▽

/-- Begin a capture of path `p` (R210, R213). A host's capture does not move the place from which the schedule continues (DESIGN CHOICE,
log entry 66). -/
def State.obsBegin (s : State) (p : Nat) : State :=
  let g := groupOf p
  let x := s.obsGroup g
  let start := s.obsStart p
  let epoch := match s.timing with
    | some c => (s.car c).epoch
    | none => 0
  let cap : ObsCapture := { path := p, start := start, stop := start + s.obsLen g, host := x.hostReq.isSome,
                            bank := s.get (Reg.PIPE.DPD_STATUS.bank_in_force p), atten := s.get (Reg.PATH.TX_ATTEN.atten p),
                            epoch := epoch, slot := x.nextSlot }
  let s := s.put (Reg.GROUP.OBS_STATUS.path g) (p % 8)
  let k := s.obsPeriodNow g
  s.modObsGroup g fun y => { y with capture := some cap, period := some k, trying := none, nextSlot := 1 - y.nextSlot,
                                    position := some (p % 8), cursor := if cap.host then y.cursor else some (p % 8), hostReq := none }

/-- The attempt of a period that is over ended without a window (R213, R214). -/
def State.obsMissed (s : State) (g : Nat) : State :=
  match (s.obsGroup g).trying with
  | some k =>
    if k < s.obsPeriodNow g then (s.modObsGroup g fun y => { y with period := some k, trying := none }).obsDiscard g 6 else s
  | none => s

/-- One attempt of the present period (R212, R213): it captures where the conditions hold for the whole window, and otherwise goes on to the
end of its period, where it ends with cause NO_WINDOW. -/
def State.obsAttempt (s : State) (g : Nat) : State :=
  let s := s.obsMissed g
  let x := s.obsGroup g
  let k := s.obsPeriodNow g
  if x.capture.isSome || x.period == some k || (s.obsPlace g).isNone then s
  else match s.obsNext g with
    | none => s
    | some p =>
      let start := s.obsStart p
      if start / s.obsPeriod g = k && s.obsReady p start (start + s.obsLen g) then s.obsBegin p
      else if (s.arrayNow + 1) % s.obsPeriod g == 0 then
        (s.modObsGroup g fun y => { y with period := some k, trying := none }).obsDiscard g 6
      else s.modObsGroup g fun y => { y with trying := some k }

/-- OBS_ATTEMPT (R212). -/
def execObsAttempt (t : Nat) (g : Fin 8) (s : State) : Host.Outcome State Fault Refusal :=
  finish ((s.atTime t).obsAttempt g.val)

/-! ### Bank switches and table writes (R207 to R209) -/

/-- A path's bank switch: the bank that leaves service, the coupled terms enabled again, staged tables taken up (R207 to R209,
R225). -/
def State.switchDpd (s : State) (p bank : Nat) : State :=
  let old := s.get (Reg.PIPE.DPD_STATUS.bank_in_force p)
  let g := groupOf p
  let s := s.put (Reg.PIPE.DPD_CTL.bank p) bank
  if old == bank then s
  else
    let s := s.put (Reg.PIPE.DPD_STATUS.bank_in_force p) bank
    let s := s.put (Reg.PIPE.DPD_STATUS.cpl_disabled p) 0
    let at0 := s.arrayNow
    let s := s.modObs p fun o => { o with switched := at0, left := some (old, at0) }
    let s := s.putBit (Reg.GROUP.DPD_STATUS.staged_mask g) (p % 8) false
    let s := s.modObsGroup g fun x => { x with used := x.used.filter fun q => q != p }
    if s.get (Reg.GROUP.DPD_STATUS.staged_mask g) = 0 then s.put (Reg.GROUP.DPD_STATUS.staged g) 0 else s

/-- Is a bank of a path closed to table writes: in force, or one that a replay may still read (R208)? -/
def State.dpdBankHeld (s : State) (p bank : Nat) : Bool :=
  bank == s.get (Reg.PIPE.DPD_STATUS.bank_in_force p) ||
    match (s.obsOf p).left, s.timing with
    | some (b, a), some c => b == bank && (s.car c).committed < a
    | _, _ => false

/-- Does the table of a path discard a window write into a bank (R208)? -/
def State.dpdWriteLost (s : State) (p bank : Nat) : Bool :=
  s.dpdBankHeld p bank || s.dpdGoverns (groupOf p) == dpdAuto || s.dpdGoverns (groupOf p) == dpdStage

△

• YOUR GOAL
Quote every line of the records above, from the first down to the one holding "if x.capture.isSome ||", exactly as written.

• EXERCISE RESPONSE
/-- Begin a capture of path `p` (R210, R213). A host's capture does not move the place from which the schedule continues (DESIGN CHOICE,
log entry 66). -/
def State.obsBegin (s : State) (p : Nat) : State :=
  let g := groupOf p
  let x := s.obsGroup g
  let start := s.obsStart p
  let epoch := match s.timing with
    | some c => (s.car c).epoch
    | none => 0
  let cap : ObsCapture := { path := p, start := start, stop := start + s.obsLen g, host := x.hostReq.isSome,
                            bank := s.get (Reg.PIPE.DPD_STATUS.bank_in_force p), atten := s.get (Reg.PATH.TX_ATTEN.atten p),
                            epoch := epoch, slot := x.nextSlot }
  let s := s.put (Reg.GROUP.OBS_STATUS.path g) (p % 8)
  let k := s.obsPeriodNow g
  s.modObsGroup g fun y => { y with capture := some cap, period := some k, trying := none, nextSlot := 1 - y.nextSlot,
                                    position := some (p % 8), cursor := if cap.host then y.cursor else some (p % 8), hostReq := none }

/-- The attempt of a period that is over ended without a window (R213, R214). -/
def State.obsMissed (s : State) (g : Nat) : State :=
  match (s.obsGroup g).trying with
  | some k =>
    if k < s.obsPeriodNow g then (s.modObsGroup g fun y => { y with period := some k, trying := none }).obsDiscard g 6 else s
  | none => s

/-- One attempt of the present period (R212, R213): it captures where the conditions hold for the whole window, and otherwise goes on to the
end of its period, where it ends with cause NO_WINDOW. -/
def State.obsAttempt (s : State) (g : Nat) : State :=
  let s := s.obsMissed g
  let x := s.obsGroup g
  let k := s.obsPeriodNow g
  if x.capture.isSome || x.period == some k || (s.obsPlace g).isNone then s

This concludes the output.